Mom Remembers & Gives Thanks for the Son She Raised to Help Others

(L-R) Leah Katz, dress designer, seamstress displays the Queen size quilt she crafted using 20 T-shirts of Sally Mendelsohn’s son, Ellie, Copyright © 2020 Robert Kalfus.

By Robert Kalfus
              In 2009, Elie Lowenfeld was a student at New York University, and traveled to Cedar Rapids, Iowa, to help the community there with relief following devastating floods. He was disappointed by the visible lack of participation among his peers in the long-term recovery efforts.
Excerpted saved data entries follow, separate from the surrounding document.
theorem tlbFind_mem {t : List TlbEnt} {own ctx va : Nat} {e : TlbEnt} (h : tlbFind t own ctx va = some e) :
    e ∈ t ∧ e.ctx = ctx ∧ e.va ≤ va ∧ va < e.va + 2 ^ e.leaf.lg := by
  have h1 := List.mem_of_find?_eq_some h
  have h2 := List.find?_some h
  simp only [Bool.and_eq_true, beq_iff_eq, decide_eq_true_eq] at h2
  exact ⟨h1, h2.1.1.2, h2.1.2, h2.2⟩

theorem walkFill_spec {s : State} (h : TlbsAgree s) (core ctx va : Nat) : LooksUp s core ctx va (walkFill core ctx va s) := by
  unfold walkFill
  split
  · rename_i b l hw
    have hself : walk s ctx b = .leaf b l := (walk_leaf hw).2.2.2.2 b (Nat.le_refl _) (by have := Nat.two_pow_pos l.lg; omega)
    have hl : Looks s (tlbFill core ctx b l s) := looks_iff.mpr ⟨_, _, _, _, _, _, _, _, rfl⟩
    refine ⟨hw.symm, hl, tlbsAgree_of h hl rfl fun e he => ?_, rfl⟩
    rcases List.mem_append.mp he with he | he
    · rcases mem_tlbAdd he with rfl | he
      · exact .inr hself
      · exact .inl (List.mem_append_left _ he)
    · rcases mem_tlbAdd he with rfl | he
      · exact .inr hself
      · exact .inl (List.mem_append_right _ he)
  · exact ⟨rfl, .refl s, h, rfl⟩

theorem LooksUp.of_looks {s t : State} {core ctx va : Nat} {r : Walk × State} (hl : Looks s t) (h1 : t.l1 = s.l1)
    (h : LooksUp t core ctx va r) : LooksUp s core ctx va r :=
  ⟨by rw [h.walk, hl.walk], hl.trans h.looks, h.agree, by rw [h.l1, h1]⟩

theorem tlbsAgree_looks {s t : State} (h : TlbsAgree s) (hl : Looks s t) (ht : SameTlbs s t) : TlbsAgree t :=
  tlbsAgree_of h hl ht.pgs fun e he => .inl (by rw [ht.core, ht.cluster] at he; exact he)

theorem tlbsAgree_countCore {s : State} (h : TlbsAgree s) (core ev ctx tag n : Nat) : TlbsAgree (countCore core ev ctx tag n s) :=
  tlbsAgree_looks h (looks_countCore ..) (sameTlbs_countCore ..)

/-- Where TLBs agree with the tables, looking a page up finds what a walk finds (R334). -/
theorem lookupPage_spec {s : State} (h : TlbsAgree s) (core ctx va : Nat) : LooksUp s core ctx va (lookupPage core ctx va s) := by
  unfold lookupPage
  split
  · rename_i e he
    obtain ⟨h1, h2, h3, h4⟩ := tlbFind_mem he
    have hw : walk s ctx va = .leaf e.va e.leaf := h2 ▸ h.entries e (List.mem_append_left _ h1) va h3 h4
    simp only [takeBit]
    have hs : sameLeaf e (walk { s with free := s.free + 1 } ctx va) = true := by
      have : walk { s with free := s.free + 1 } ctx va = walk s ctx va := walk_congr rfl rfl ctx va
      rw [this, hw]; simp [sameLeaf]
    simp only [hs, if_true]
    have hl : Looks s (takeBit s).2 := looks_takeBit s
    have ha : TlbsAgree (takeBit s).2 := tlbsAgree_looks h hl ⟨rfl, rfl, rfl⟩
    exact ⟨hw.symm, hl.trans (looks_countCore _ _ _ _ _ _), tlbsAgree_countCore ha _ _ _ _ _, by rw [countCore_l1]⟩
  · have hl := looks_countCore core 0x0C ctx (curTag s) 1 s
    have ha := tlbsAgree_countCore h core 0x0C ctx (curTag s) 1
    simp only
    refine LooksUp.of_looks hl (countCore_l1 ..) ?_
    generalize countCore core 0x0C ctx (curTag s) 1 s = s1 at ha ⊢
    split
    · rename_i e he
      obtain ⟨h1, h2, h3, h4⟩ := tlbFind_mem he
      have hw : walk s1 ctx va = .leaf e.va e.leaf := h2 ▸ ha.entries e (List.mem_append_right _ h1) va h3 h4
      have hself : walk s1 ctx e.va = .leaf e.va e.leaf :=
        (walk_leaf hw).2.2.2.2 e.va (Nat.le_refl _) (by have := Nat.two_pow_pos e.leaf.lg; omega)
      simp only [takeBit]
      have hs : sameLeaf e (walk { s1 with free := s1.free + 1 } ctx va) = true := by
        have : walk { s1 with free := s1.free + 1 } ctx va = walk s1 ctx va := walk_congr rfl rfl ctx va
        rw [this, hw]; simp [sameLeaf]
      simp only [hs, Bool.true_or, if_true]
      have hl2 : Looks s1 (tlbFillCore core ctx e.va e.leaf { s1 with free := s1.free + 1 }) := looks_iff.mpr ⟨_, _, _, _, _, _, _, _, rfl⟩
      refine ⟨hw.symm, hl2, tlbsAgree_of ha hl2 rfl fun x hx => ?_, rfl⟩
      rcases List.mem_append.mp hx with hx | hx
      · rcases mem_tlbAdd hx with rfl | hx
        · exact .inr hself
        · exact .inl (List.mem_append_left _ hx)
      · exact .inl (List.mem_append_right _ hx)
    · exact walkFill_spec ha core ctx va

/-- Where TLBs and the translations made agree with the tables, a lookup finds what a walk finds (R212, R334). -/
theorem lookup_spec {s : State} (h : TlbsAgree s) (core ctx va : Nat) : LooksUp s core ctx va (lookup core ctx va s) := by
  have page : walk s ctx (4096 * (va / 4096)) = walk s ctx va := walk_same s ctx (by omega)
  unfold lookup
  split
  · rename_i r hr
    exact ⟨by rw [← page]; exact (h.made _ (Map.mem_of_find? hr)).symm, .refl s, h, rfl⟩
  · obtain ⟨w, l, a, e⟩ := lookupPage_spec h core ctx va
    have hl : Looks s { (lookupPage core ctx va s).2 with
        pgs := (lookupPage core ctx va s).2.pgs.set (ctx, va / 4096) (lookupPage core ctx va s).1 } :=
      l.trans (looks_iff.mpr ⟨_, _, _, _, _, _, _, _, rfl⟩)
    refine ⟨w, hl, ⟨fun x hx v h1 h2 => ?_, fun p hp => ?_⟩, e⟩
    · rw [hl.walk, ← l.walk]; exact a.entries x hx v h1 h2
    · rw [hl.walk, ← l.walk]
      rcases Map.mem_set hp with rfl | hp
      · rw [l.walk, page, w]
      · exact a.made p hp

end Sys2Proof.Machine
end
Elie returned to his campus, and felt the need to involve the Jewish community in aiding victims of disasters, and founded the Jewish Disaster Response Corps, an all volunteer organization to rebuild communities devastated by hurricanes, flooding, and other disasters.                

JDRC has since then become a nonprofit which has been recognized as a national service-learning provider for domestic alternative breaks, and has worked with over 1,000 students nationwide to provide physical and emotional support for disaster affected communities. The JDRC mobilizes Jewish and interfaith groups to participate in week-long service learning programs complementing challenging rebuilding work with discussion, reflection, and community building.               

Sallie Mendelsohn, Elie’s mom, collected at least one of the more than two dozen T-shirts that her son created to clothe and identify the volunteers at their disaster relief missions, in places including Alabama, identified by the red T-shirt at center spelling in Hebrew letters “Alabama”, in addition to Baton Rouge, Louisiana, St. Bernard Parish, and others where the JDRC has successfully accomplished relief missions.              

  “My son Elie, the youngest son of my three sons, seeing the need to start a Jewish organization to work with the Baptist, Catholic, Muslim and other faith based organizations, started a Disaster Response volunteer organization,” said Sallie. “My kids left me all their T-shirts, and I couldn’t bear to toss them out.  None of the T-shirts had been worn, they were all sitting in the closet.” Sallie had seen other Yonkers Rising articles and photos of T-shirt projects, and not wanting to discard the T-shirts memorializing her son’s work helping others, Sallie contacted seamstress and clothing designer Leah Katz, whom she has known more than 20 years ago prior to Leah’s store, LaRobeByLeah, locating to 1692 Central Park Avenue in Yonkers. (www.LaRobeByLeah.com)                  

 “It is a lot of fun to recycle and personalize your material,” said Sallie. “I collected all the T-shirts and handed them to Leah, along with two fitted queen size sheets, a front and a back, and Leah created the rest,” filling the quilt with batting, and piping finish on the edges, brown to match the front sheet, and grey to match the back sheet color.Leah started designing and stitching the quilt little more than one month ago, finishing the quilt in time for Sallie to present it to her son and his wife for a Thanksgiving surprise. Sallie expects that her son Elie and his wife will use and enjoy the unique quilt.               

“My accomplishment is for me to see the customer’s reaction, when they see it complete,” said Leah. “That is a great deal of satisfaction for me.”               

In partnership with the New York Says Thanks You (NYSTY) foundation, the JDRC (http://jdrcorps.org/) committed to rebuilding two-hundred first responders’ homes damaged or destroyed by Hurricane Sandy (82 of which are already complete) with the help of our volunteers for their Hurricane Sandy relief program. It is estimated that over two thousand New York City firefighters, police officers, and other first responders were directly impacted by Hurricane Sandy, with their primary homes either heavily damaged or destroyed. Each one of the first responders assisted provides hundreds, and in some cases thousands, of their fellow New Yorkers with essential and/or life-saving services.